▶ _PROBLEM DETAILS_
Which lines run from the line with "def HTP_MC_BASE_LO : Nat := 0x1900040" through the line with "def HTP_COMB_FADDS : Nat := 0x1900128" in the entries below? Print them exactly, both ends included, and nothing more.
*** Opening of EXCERPTED RECORDS ***
def STL_ID (n : Nat) : Nat := 0x800000 + 0x10000 * n
def STL_CTRL (n : Nat) : Nat := 0x800004 + 0x10000 * n
def STL_STATUS (n : Nat) : Nat := 0x800008 + 0x10000 * n
def STL_BUF_PART (n : Nat) : Nat := 0x800010 + 0x10000 * n
def STL_ALLOC (n : Nat) : Nat := 0x800018 + 0x10000 * n
def STL_ALLOC_LOW (n : Nat) : Nat := 0x80001C + 0x10000 * n
def STL_HOT_LINE (n : Nat) : Nat := 0x800020 + 0x10000 * n
def STL_RSV_FIRST (n : Nat) : Nat := 0x800024 + 0x10000 * n
def STL_RSV_COUNT (n : Nat) : Nat := 0x800028 + 0x10000 * n
def STL_NMU_DESC (n k : Nat) : Nat := 0x800100 + 0x10000 * n + 4 * k
def STL_NMU_GO (n : Nat) : Nat := 0x800120 + 0x10000 * n
def STL_NMU_STATUS (n : Nat) : Nat := 0x800124 + 0x10000 * n
def STL_NMU_CQ_BASE_LO (n : Nat) : Nat := 0x800128 + 0x10000 * n
def STL_NMU_CQ_BASE_HI (n : Nat) : Nat := 0x80012C + 0x10000 * n
def STL_NMU_CQ_CTRL (n : Nat) : Nat := 0x800130 + 0x10000 * n
def STL_NMU_CQ_HEAD (n : Nat) : Nat := 0x800134 + 0x10000 * n
def FMT_TBL_STATUS (n k : Nat) : Nat := 0x804000 + 0x10000 * n + 4 * k
def FMT_TBL_SRC_LO (n : Nat) : Nat := 0x804008 + 0x10000 * n
def FMT_TBL_SRC_HI (n : Nat) : Nat := 0x80400C + 0x10000 * n
def FMT_TBL_CTRL (n : Nat) : Nat := 0x804010 + 0x10000 * n
def FMT_TBL_RESULT (n : Nat) : Nat := 0x804014 + 0x10000 * n
def FMT_MINT_CTRL (n : Nat) : Nat := 0x804020 + 0x10000 * n
def FMT_MINT_SEED (n : Nat) : Nat := 0x804024 + 0x10000 * n
def FMT_ROPE_IDX (n : Nat) : Nat := 0x804028 + 0x10000 * n
def FMT_ROPE_FREQ (n : Nat) : Nat := 0x80402C + 0x10000 * n
def FMT_LEN_MISMATCH (n : Nat) : Nat := 0x804040 + 0x10000 * n
def FMT_STALE_RAW (n : Nat) : Nat := 0x804044 + 0x10000 * n
def FMT_STALE_END (n : Nat) : Nat := 0x804048 + 0x10000 * n
def FMT_MINT_NONFINITE (n : Nat) : Nat := 0x80404C + 0x10000 * n
def FMT_MINT_SAT (n : Nat) : Nat := 0x804050 + 0x10000 * n
def ATT_CTRL (n : Nat) : Nat := 0x808000 + 0x10000 * n
def ATT_STATUS (n : Nat) : Nat := 0x808004 + 0x10000 * n
def ATT_MERGE_TMO (n : Nat) : Nat := 0x808008 + 0x10000 * n
def ATT_DESC (n k : Nat) : Nat := 0x808100 + 0x10000 * n + 4 * k
def ATT_GO (n : Nat) : Nat := 0x808180 + 0x10000 * n
def ATT_DONE (n : Nat) : Nat := 0x808200 + 0x10000 * n
def ATT_ERR (n : Nat) : Nat := 0x808204 + 0x10000 * n
def ATT_NONFINITE (n : Nat) : Nat := 0x808208 + 0x10000 * n
def ATT_MERGES (n : Nat) : Nat := 0x80820C + 0x10000 * n
def ATT_MERGE_LOST (n : Nat) : Nat := 0x808210 + 0x10000 * n
def ATT_LATE (n : Nat) : Nat := 0x808214 + 0x10000 * n
def KVP_CTRL (n : Nat) : Nat := 0x80C000 + 0x10000 * n
def KVP_STATUS (n : Nat) : Nat := 0x80C004 + 0x10000 * n
def KVP_EDIT_DESC (n k : Nat) : Nat := 0x80C100 + 0x10000 * n + 4 * k
def KVP_EDIT_GO (n : Nat) : Nat := 0x80C140 + 0x10000 * n
def KVP_APPENDS (n : Nat) : Nat := 0x80C200 + 0x10000 * n
def KVP_APPEND_ERR (n : Nat) : Nat := 0x80C204 + 0x10000 * n
def KVP_EDITS (n : Nat) : Nat := 0x80C208 + 0x10000 * n
def KVP_EDIT_WAITS (n : Nat) : Nat := 0x80C20C + 0x10000 * n
def KVP_STALE (n : Nat) : Nat := 0x80C210 + 0x10000 * n
def KVP_PROMOTE_REQ (n : Nat) : Nat := 0x80C214 + 0x10000 * n
def PED_CTRL : Nat := 0x1E00000
def PED_STATUS : Nat := 0x1E00004
def PED_REHASH : Nat := 0x1E00008
def PED_CURSOR : Nat := 0x1E0000C
def PED_NODE_BASE_LO : Nat := 0x1E00010
def PED_NODE_BASE_HI : Nat := 0x1E00014
def PED_NODE_CAP : Nat := 0x1E00018
def PED_NODE_FREE : Nat := 0x1E0001C
def PED_TEAM (k : Nat) : Nat := 0x1E00040 + 4 * k
def PED_SALT (k : Nat) : Nat := 0x1E00080 + 4 * k
def PED_LOOKUPS : Nat := 0x1E00100
def PED_HITS : Nat := 0x1E00104
def PED_INSERTS : Nat := 0x1E00108
def PED_INS_FULL : Nat := 0x1E0010C
def PED_EVICTS : Nat := 0x1E00110
def PED_REHASH_DROP : Nat := 0x1E00114
def LDG_CTRL : Nat := 0x1C00000
def LDG_STATUS : Nat := 0x1C00004
def LDG_REC_BASE_LO : Nat := 0x1C00008
def LDG_REC_BASE_HI : Nat := 0x1C0000C
def LDG_CTX_BASE_LO : Nat := 0x1C00010
def LDG_CTX_BASE_HI : Nat := 0x1C00014
def LDG_ESCROW_TMO : Nat := 0x1C00018
def LDG_ESCROW_RETRY : Nat := 0x1C0001C
def LDG_DEADLINE_GRACE : Nat := 0x1C00020
def LDG_SPLIT_PERIOD : Nat := 0x1C00024
def LDG_TEAM (k : Nat) : Nat := 0x1C00040 + 4 * k
def LDG_FE_CFG (k : Nat) : Nat := 0x1C00100 + 16 * k
def LDG_FE_BASE_LO (k : Nat) : Nat := 0x1C00104 + 16 * k
def LDG_FE_BASE_HI (k : Nat) : Nat := 0x1C00108 + 16 * k
def LDG_ADMITS : Nat := 0x1C01000
def LDG_COMPLETE : Nat := 0x1C01004
def LDG_ENDED_ERR : Nat := 0x1C01008
def LDG_ESCROWS : Nat := 0x1C0100C
def LDG_REVERTS : Nat := 0x1C01010
def LDG_STALE : Nat := 0x1C01014
def LDG_TOKENS : Nat := 0x1C01018
def HLK_CTRL (n : Nat) : Nat := 0x1800000 + 0x10000 * n
def HLK_STATUS (n : Nat) : Nat := 0x1800004 + 0x10000 * n
def HLK_NEIGHBOUR (n : Nat) : Nat := 0x1800008 + 0x10000 * n
def HLK_CREDIT (n : Nat) : Nat := 0x180000C + 0x10000 * n
def HLK_TRAIN (n : Nat) : Nat := 0x1800010 + 0x10000 * n
def HLK_RECAL (n : Nat) : Nat := 0x1800014 + 0x10000 * n
def HLK_EYE_CTRL (n : Nat) : Nat := 0x1800020 + 0x10000 * n
def HLK_EYE_RESULT (n : Nat) : Nat := 0x1800024 + 0x10000 * n
def HLK_CW (n : Nat) : Nat := 0x1800100 + 0x10000 * n
def HLK_FEC_HIST5 (n : Nat) : Nat := 0x1800118 + 0x10000 * n
def HLK_STOMP (n : Nat) : Nat := 0x180011C + 0x10000 * n
def HLK_RETRAINS (n : Nat) : Nat := 0x1800120 + 0x10000 * n
def HLK_TRAIN_FAIL (n : Nat) : Nat := 0x1800124 + 0x10000 * n
def HLK_NB_LOST (n : Nat) : Nat := 0x1800128 + 0x10000 * n
def HTP_CTRL : Nat := 0x1900000
def HTP_STATUS : Nat := 0x1900004
def HTP_COMB_WIN : Nat := 0x1900008
def HTP_RETX : Nat := 0x190000C
def HTP_CC_TARGET : Nat := 0x1900010
def HTP_CC_PARAM : Nat := 0x1900014
def HTP_MSG_TMO : Nat := 0x1900018
def HTP_ROUTE_IDX : Nat := 0x1900020
def HTP_ROUTE_DATA : Nat := 0x1900024
def HTP_MC_IDX : Nat := 0x1900028
def HTP_MC_DATA : Nat := 0x190002C
def HTP_RX_BASE_LO : Nat := 0x1900030
def HTP_RX_BASE_HI : Nat := 0x1900034
def HTP_TX_BASE_LO : Nat := 0x1900038
def HTP_TX_BASE_HI : Nat := 0x190003C
def HTP_MC_BASE_LO : Nat := 0x1900040
def HTP_MC_BASE_HI : Nat := 0x1900044
def HTP_FENCE : Nat := 0x1900050
def HTP_DQ_IDX : Nat := 0x1900058
def HTP_DQ_CWND : Nat := 0x190005C
def HTP_DQ_TALLY : Nat := 0x1900060
def HTP_DQ_RTT : Nat := 0x1900064
def HTP_INCARN : Nat := 0x1900068
def HTP_TX_PKTS : Nat := 0x1900100
def HTP_RX_PKTS : Nat := 0x1900104
def HTP_RETX_TALLY : Nat := 0x1900108
def HTP_DUP : Nat := 0x190010C
def HTP_OLD_DUP : Nat := 0x1900110
def HTP_NOROUTE : Nat := 0x1900114
def HTP_CRC : Nat := 0x1900118
def HTP_HOPS : Nat := 0x190011C
def HTP_AGED : Nat := 0x1900120
def HTP_COMB_LOADS : Nat := 0x1900124
def HTP_COMB_FADDS : Nat := 0x1900128
def HTP_MSG_TMO_CNT : Nat := 0x190012C
def HTP_GIVEUP : Nat := 0x1900130
def HTP_STALE : Nat := 0x1900134
def HTP_BAD_OP : Nat := 0x1900138
def COU_CTRL : Nat := 0x1A00000
def COU_STATUS : Nat := 0x1A00004
def COU_CONN_BASE_LO : Nat := 0x1A00008
def COU_CONN_BASE_HI : Nat := 0x1A0000C
def COU_EXT_BASE_LO : Nat := 0x1A00010
def COU_EXT_BASE_HI : Nat := 0x1A00014
def COU_CONN_CAP : Nat := 0x1A00018
def COU_EXT_CAP : Nat := 0x1A00020
def COU_CONNECT_TMO : Nat := 0x1A0001C
def COU_ADM (k : Nat) : Nat := 0x1A00100 + 4 * k
def COU_ADM_GO : Nat := 0x1A00140
def COU_WR_DONE : Nat := 0x1A00200
def COU_RX_MSG : Nat := 0x1A00204
def COU_VIOL_RX : Nat := 0x1A00208
def COU_VIOL_TX : Nat := 0x1A0020C
def COU_DUP : Nat := 0x1A00210
def COU_OLD_DUP : Nat := 0x1A00214
def COU_RNR : Nat := 0x1A00218
def COU_REVOKES : Nat := 0x1A0021C
def TEM_GRACE : Nat := 0x1980000
def TEM_CHG_TMO : Nat := 0x1980004
def TEM_PROBE_TMO : Nat := 0x1980008
def TEM_MAP_BASE_LO : Nat := 0x1980010
def TEM_MAP_BASE_HI : Nat := 0x1980014
def TEM_STAGE_BASE_LO : Nat := 0x1980018
def TEM_STAGE_BASE_HI : Nat := 0x198001C
def TEM_CHG : Nat := 0x1980020
def TEM_STATUS : Nat := 0x1980024
def TEM_TEAM_STATUS (k : Nat) : Nat := 0x1980100 + 16 * k
def TEM_TEAM_SPAN (k : Nat) : Nat := 0x1980104 + 16 * k
def TEM_TEAM_NODES (k : Nat) : Nat := 0x1980108 + 16 * k
def TEM_TEAM_PORTS (k : Nat) : Nat := 0x198010C + 16 * k
def TEM_RGN_IDX : Nat := 0x1980200
def TEM_RGN_BASE_LO : Nat := 0x1980204
def TEM_RGN_BASE_HI : Nat := 0x1980208
def TEM_RGN_CFG : Nat := 0x198020C
def TEM_RGN_VER : Nat := 0x1980210
def TEM_RGN_PUB : Nat := 0x1980214
def TEM_RCMD (k : Nat) : Nat := 0x1980300 + 4 * k
def TEM_RCMD_GO : Nat := 0x1980340
def TEM_COMMITS : Nat := 0x1980400
def TEM_ABORTS : Nat := 0x1980404
def TEM_FWD : Nat := 0x1980408
def TEM_ENDS : Nat := 0x198040C
def TEM_PUB_OK : Nat := 0x1980410
def TEM_PUB_SUPERSEDED : Nat := 0x1980414
def TEM_RREADS : Nat := 0x1980418
def RNS_CTRL : Nat := 0x2000000
def RNS_STATUS : Nat := 0x2000004
def RNS_WHEEL_SLOT : Nat := 0x2000008
def RNS_FAIR_QMAX : Nat := 0x200000C
def RNS_HOST_RATE : Nat := 0x2000010
def RNS_HOST_BURST : Nat := 0x2000014
def RNS_HOST_OVH : Nat := 0x2000018
def RNS_HOST_FILL : Nat := 0x200001C
def RNS_TEN_BASE_LO : Nat := 0x2000020
def RNS_TEN_BASE_HI : Nat := 0x2000024
def RNS_TEN_IDX : Nat := 0x2000028
def RNS_TEN_DATA (k : Nat) : Nat := 0x2000040 + 4 * k
def RNS_TEAM_CFG (k : Nat) : Nat := 0x2000100 + 16 * k
def RNS_TEAM_PERIOD (k : Nat) : Nat := 0x2000104 + 16 * k
def RNS_TEAM_PACE_OFF (k : Nat) : Nat := 0x2000108 + 16 * k
def RNS_TEAM_PACE (k : Nat) : Nat := 0x200010C + 16 * k
def RNS_HIST_SEL : Nat := 0x2000300
def RNS_HIST_MAXD : Nat := 0x2000304
def RNS_HIST (k : Nat) : Nat := 0x2000340 + 4 * k
def RNS_MTR_CIR (k : Nat) : Nat := 0x2000400 + 16 * k
def RNS_MTR_PIR (k : Nat) : Nat := 0x2000404 + 16 * k
def RNS_MTR_SIZES (k : Nat) : Nat := 0x2000408 + 16 * k
def RNS_MTR_CFG (k : Nat) : Nat := 0x200040C + 16 * k
def RNS_LATE : Nat := 0x2000500
def RNS_FAIR_DROP : Nat := 0x2000504
def RNS_YELLOW : Nat := 0x2000508
def RNS_RED : Nat := 0x200050C
def RNS_TEN_REFUSED : Nat := 0x2000510
def RNS_HOST_HELD : Nat := 0x2000514
def RNS_LAGGARDS : Nat := 0x2000518
def PKH_CTRL : Nat := 0x2200000
def PKH_STATUS : Nat := 0x2200004
def PKH_TIER_DL : Nat := 0x2200008
def PKH_VAULT_TMO : Nat := 0x220000C
def PKH_TREC_BASE_LO : Nat := 0x2200010
def PKH_TREC_BASE_HI : Nat := 0x2200014
def PKH_WBUF_BASE_LO : Nat := 0x2200018
def PKH_WBUF_BASE_HI : Nat := 0x220001C
def PKH_VQ_BASE_LO : Nat := 0x2200020
def PKH_VQ_BASE_HI : Nat := 0x2200024
def PKH_TIER_PAGES (k : Nat) : Nat := 0x2200030 + 4 * k
def PKH_WBUF_CFG : Nat := 0x220003C
def PKH_MAP_IDX : Nat := 0x2200040
def PKH_MAP_DATA (k : Nat) : Nat := 0x2200044 + 4 * k
def PKH_MODEL_IDX : Nat := 0x2200058
def PKH_MODEL_DATA (k : Nat) : Nat := 0x220005C + 4 * k
def PKH_TKT_RING (k : Nat) : Nat := 0x2200080 + 4 * k
def PKH_CMD (k : Nat) : Nat := 0x2200100 + 4 * k
def PKH_CMD_GO : Nat := 0x2200140
def PKH_VAULT_CTRL : Nat := 0x2200200
def PKH_VAULT_STATUS : Nat := 0x2200204
def PKH_VAULT_LIFE : Nat := 0x2200208
def PKH_DEMOTES : Nat := 0x2200300
def PKH_PROMOTES : Nat := 0x2200304
def PKH_PROMOTE_DROP : Nat := 0x2200308
def PKH_TIER_FAIL : Nat := 0x220030C
def PKH_TIER_LATE : Nat := 0x2200310
def PKH_TICKETS : Nat := 0x2200314
def PKH_VAULT_RETIRED : Nat := 0x2200318
def GLB_ID : Nat := 0x0
def GLB_NODE : Nat := 0x4
def GLB_STRAP : Nat := 0x8
def GLB_LOCK : Nat := 0xC
def GLB_SUMMARY : Nat := 0x10
def GLB_MODID_IDX : Nat := 0x20
def GLB_MODID_DATA : Nat := 0x24
def GLB_TICK_LO : Nat := 0x30
def GLB_TICK_HI : Nat := 0x34
def HST_CTRL : Nat := 0x2400000
def HST_STATUS : Nat := 0x2400004
def HST_AP_IDX : Nat := 0x2400010
def HST_AP_DATA (k : Nat) : Nat := 0x2400014 + 4 * k
def HST_DB_LDG : Nat := 0x2400030
def HST_DB_COU : Nat := 0x2400034
def HST_DB_PKH : Nat := 0x2400038
def HST_BAR2_ERR_LO : Nat := 0x2400040
def HST_BAR2_ERR_HI : Nat := 0x2400044
def HST_BAR2_ERR_INFO : Nat := 0x2400048
def HST_EVQ_BASE_LO (k : Nat) : Nat := 0x2400100 + 32 * k
def HST_EVQ_BASE_HI (k : Nat) : Nat := 0x2400104 + 32 * k
def HST_EVQ_CTRL (k : Nat) : Nat := 0x2400108 + 32 * k
def HST_EVQ_HEAD (k : Nat) : Nat := 0x240010C + 32 * k
def HST_EVQ_LOST (k : Nat) : Nat := 0x2400110 + 32 * k
def HST_MISS : Nat := 0x2400400
def HST_PARTIAL : Nat := 0x2400404
def HST_DB_MISS : Nat := 0x2400408
def HST_BLOCKED : Nat := 0x240040C
def HST_MERGED : Nat := 0x2400410
def CLK_STATUS : Nat := 0x300000
def CLK_ARITH : Nat := 0x300004
def CLK_XTMO_INFO : Nat := 0x300008
def CLK_XTMO_CNT : Nat := 0x300100
def CLK_LOCK_LOSS : Nat := 0x300104
def CLK_NOTICES : Nat := 0x300108
def TCK_STATUS : Nat := 0x500000
def TCK_CTRL : Nat := 0x500004
def TCK_SRC_LO : Nat := 0x500008
def TCK_SRC_HI : Nat := 0x50000C
def TCK_SEL : Nat := 0x500010
def TCK_IMAGE_ID_LO : Nat := 0x500014
def TCK_IMAGE_ID_HI : Nat := 0x500018
def TCK_SVN : Nat := 0x50001C
def TCK_FAIL_INFO : Nat := 0x500020
def TCK_SECT_INFO (k : Nat) : Nat := 0x500100 + 8 * k
def TCK_SECT_VERSION (k : Nat) : Nat := 0x500104 + 8 * k
def TCK_RELOADS : Nat := 0x500200
def TCK_RELOAD_FAIL : Nat := 0x500204
def TCK_SECT_APPLIED : Nat := 0x500208
def PWR_STATUS : Nat := 0x200000
def PWR_GAIT : Nat := 0x200004
def PWR_BROWN : Nat := 0x200008
def GRM_CTRL : Nat := 0x210000
def GRM_ASSERTED : Nat := 0x210004
def GRM_SENS_IDX : Nat := 0x210008
def GRM_SENS_DATA : Nat := 0x21000C
def GRM_EID : Nat := 0x210010
def GRM_RULE_CFG (k : Nat) : Nat := 0x210100 + 16 * k
def GRM_RULE_SET (k : Nat) : Nat := 0x210104 + 16 * k
def GRM_RULE_CLR (k : Nat) : Nat := 0x210108 + 16 * k
def GRM_LOG_IDX : Nat := 0x210020
def GRM_LOG_DATA : Nat := 0x210024
def PWR_HOLDS : Nat := 0x200100
def PWR_SHUTDOWNS : Nat := 0x200104
def PWR_GAIT_CHANGES : Nat := 0x200108
def GRM_ASSERTS : Nat := 0x20010C
def FAR_CTRL : Nat := 0x400000
def FAR_SCRUB : Nat := 0x400004
def FAR_STALL_LIMIT : Nat := 0x400008
def FAR_OWNER_BASE_LO : Nat := 0x400010
def FAR_OWNER_BASE_HI : Nat := 0x400014
def FAR_ROUTE (k : Nat) : Nat := 0x400044 + 4 * k
def FAR_CE_IDX : Nat := 0x4000C0
def FAR_CE_DATA : Nat := 0x4000C4
def FAR_CE : Nat := 0x400100
def FAR_UE : Nat := 0x400104
def FAR_POISONED : Nat := 0x400108
def FAR_RETIRED : Nat := 0x40010C
def FAR_STALLS_FAILED : Nat := 0x400110
def FAR_SCRUB_PASSES : Nat := 0x400114
def FAR_EV_DROP : Nat := 0x400118
def ASY_ID (k : Nat) : Nat := 0x100000 + 4 * k
def ASY_FUSE : Nat := 0x100010
def ASY_STATUS : Nat := 0x100014
def ASY_FUSE_CMD : Nat := 0x100018
def ASY_VKEY_BASE_LO : Nat := 0x100020
def ASY_VKEY_BASE_HI : Nat := 0x100024
def ASY_VKEY_N : Nat := 0x100028
def ASY_PR_BASE (k : Nat) : Nat := 0x100100 + 16 * k
def ASY_PR_PAGES (k : Nat) : Nat := 0x100104 + 16 * k
def ASY_PR_SHADOW (k : Nat) : Nat := 0x100108 + 16 * k
def ASY_PR_CTRL (k : Nat) : Nat := 0x10010C + 16 * k
def ASY_SIGNS : Nat := 0x100200
def ASY_SPDM_BUSY : Nat := 0x100204
def ASY_RNG_FAILS : Nat := 0x100208
def ASY_VAULT_REJECT : Nat := 0x10020C
def LDG_AQ_SQ_BASE_LO (k : Nat) : Nat := 0x1C00800 + 32 * k
def LDG_AQ_SQ_BASE_HI (k : Nat) : Nat := 0x1C00804 + 32 * k
def LDG_AQ_CQ_BASE_LO (k : Nat) : Nat := 0x1C00808 + 32 * k
def LDG_AQ_CQ_BASE_HI (k : Nat) : Nat := 0x1C0080C + 32 * k
def LDG_AQ_CTRL (k : Nat) : Nat := 0x1C00810 + 32 * k
def PKH_CQ_BASE_LO : Nat := 0x2200148
def PKH_CQ_BASE_HI : Nat := 0x220014C
def PKH_CQ_CTRL : Nat := 0x2200150
def PKH_CQ_HEAD : Nat := 0x2200154
def HLK_FEC_HIST (n k : Nat) : Nat := 0x1800104 + 0x10000 * n + 4 * k
def HLK_LANE_SYM (n k : Nat) : Nat := 0x1800130 + 0x10000 * n + 4 * k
*** Close of EXCERPTED RECORDS ***
▶ _ANSWER SECTION_
def HTP_MC_BASE_LO : Nat := 0x1900040
def HTP_MC_BASE_HI : Nat := 0x1900044
def HTP_FENCE : Nat := 0x1900050
def HTP_DQ_IDX : Nat := 0x1900058
def HTP_DQ_CWND : Nat := 0x190005C
def HTP_DQ_TALLY : Nat := 0x1900060
def HTP_DQ_RTT : Nat := 0x1900064
def HTP_INCARN : Nat := 0x1900068
def HTP_TX_PKTS : Nat := 0x1900100
def HTP_RX_PKTS : Nat := 0x1900104
def HTP_RETX_TALLY : Nat := 0x1900108
def HTP_DUP : Nat := 0x190010C
def HTP_OLD_DUP : Nat := 0x1900110
def HTP_NOROUTE : Nat := 0x1900114
def HTP_CRC : Nat := 0x1900118
def HTP_HOPS : Nat := 0x190011C
def HTP_AGED : Nat := 0x1900120
def HTP_COMB_LOADS : Nat := 0x1900124
def HTP_COMB_FADDS : Nat := 0x1900128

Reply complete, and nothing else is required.